What you will do:
After locating the line that contains "in SLEEP. -/" in the data below, set down exactly that line and each one after it through the line that contains "def tWaiting : State", and nothing more.

◆ ◆ ◆ ◆

-- ==== Sys2Proof/Tests/Slice0.lean ====
section
/-! SUPPORT. Tests of the model: ill-formed operands, values worked out from the manual, and, for every statement, a state and
operands that meet its hypotheses together. -/
namespace Sys2Proof.Tests
open Sys2Proof Sys2Proof.Machine

set_option maxRecDepth 20000

/-! ### States to test on -/

/-- A device that has booted and runs. -/
def tRun : State :=
  { State.reset with
    sys := { State.reset.sys with booted := true, pstate := 0, islands := Vector.replicate 64 true }
    tb := { State.reset.tb with running := true, counter := secs 1000 * 2 ^ 48 } }

/-- The same with dynamic address 8. -/
def tAddr : State := { tRun with bus := { tRun.bus with dynAddr := some 8 } }

/-- The running device with its limits locked. -/
def tLimits : State := { tRun with limits := { tRun.limits with locked := true } }

/-- A device in SLEEP. -/
def tAsleep : State := { tAddr with sys := { tAddr.sys with pstate := 2 } }

/-- A command with an opcode and a payload, tag 7. -/
def tCmd (op : Nat) (p : List Byte) : Cmd := { op, expert := bit op 11, barrier := false, noReply := false, tag := 7, payload := p }

/-- An expert session is open in Q0 and in Q2. -/
def expertOpen (s : State) : State := { s with q := { s.q with expert0 := true, expert2 := true } }

/-- A state with one more command received in a queue. -/
def received (s : State) (q : QId) (op : Nat) (p : List Byte) : State := s.receive q (tCmd op p) (0, 0, 0)

/-- Q0 holds its 16 commands. -/
def tFull : State := (List.range 16).foldl (fun s _ => received s .q0 0x1003 []) tAddr

/-- Eight rejections wait. -/
def tRejected : State := (List.range 8).foldl (fun s _ => s.reject .badCrc 7 0x1003 0) tAddr

/-- One reply of 16 bytes waits. -/
def tHeadPacket : Packet := { kind := .reply, epoch := 0, status := 0, tag := 7, code := 0x1003, queue := 0, payload := [], entry := none, int := true }

/-- One reply of 16 bytes waits, and an IBI is requested. -/
def tWaiting : State := { tAddr with bus := { tAddr.bus with stream := [tHeadPacket], ibiReq := true } }

/-- What a row answers, when it goes on. -/
def after (o : Host.Outcome State Fault Refusal) : State := match o with | .next s => s | _ => State.reset

/-- A command received alone in a queue is ready and meets a condition. -/
def met (s : State) (t : Instant) (q : QId) (op : Nat) (inQ1 : Bool) (p : List Byte) (pre : QId → QEntry → State → Bool) : Bool :=
  let s := received s q op p
  match (s.advanceTo t).acceptable q with
  | some e => decide (Ready s t q op inQ1 e) && pre q (s.accepted t e) (s.running t q e)
  | none => false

◆ ◆ ◆ ◆

Result of this exercise:
/-- A device in SLEEP. -/
def tAsleep : State := { tAddr with sys := { tAddr.sys with pstate := 2 } }

/-- A command with an opcode and a payload, tag 7. -/
def tCmd (op : Nat) (p : List Byte) : Cmd := { op, expert := bit op 11, barrier := false, noReply := false, tag := 7, payload := p }

/-- An expert session is open in Q0 and in Q2. -/
def expertOpen (s : State) : State := { s with q := { s.q with expert0 := true, expert2 := true } }

/-- A state with one more command received in a queue. -/
def received (s : State) (q : QId) (op : Nat) (p : List Byte) : State := s.receive q (tCmd op p) (0, 0, 0)

/-- Q0 holds its 16 commands. -/
def tFull : State := (List.range 16).foldl (fun s _ => received s .q0 0x1003 []) tAddr

/-- Eight rejections wait. -/
def tRejected : State := (List.range 8).foldl (fun s _ => s.reject .badCrc 7 0x1003 0) tAddr

/-- One reply of 16 bytes waits. -/
def tHeadPacket : Packet := { kind := .reply, epoch := 0, status := 0, tag := 7, code := 0x1003, queue := 0, payload := [], entry := none, int := true }

/-- One reply of 16 bytes waits, and an IBI is requested. -/
def tWaiting : State := { tAddr with bus := { tAddr.bus with stream := [tHeadPacket], ibiReq := true } }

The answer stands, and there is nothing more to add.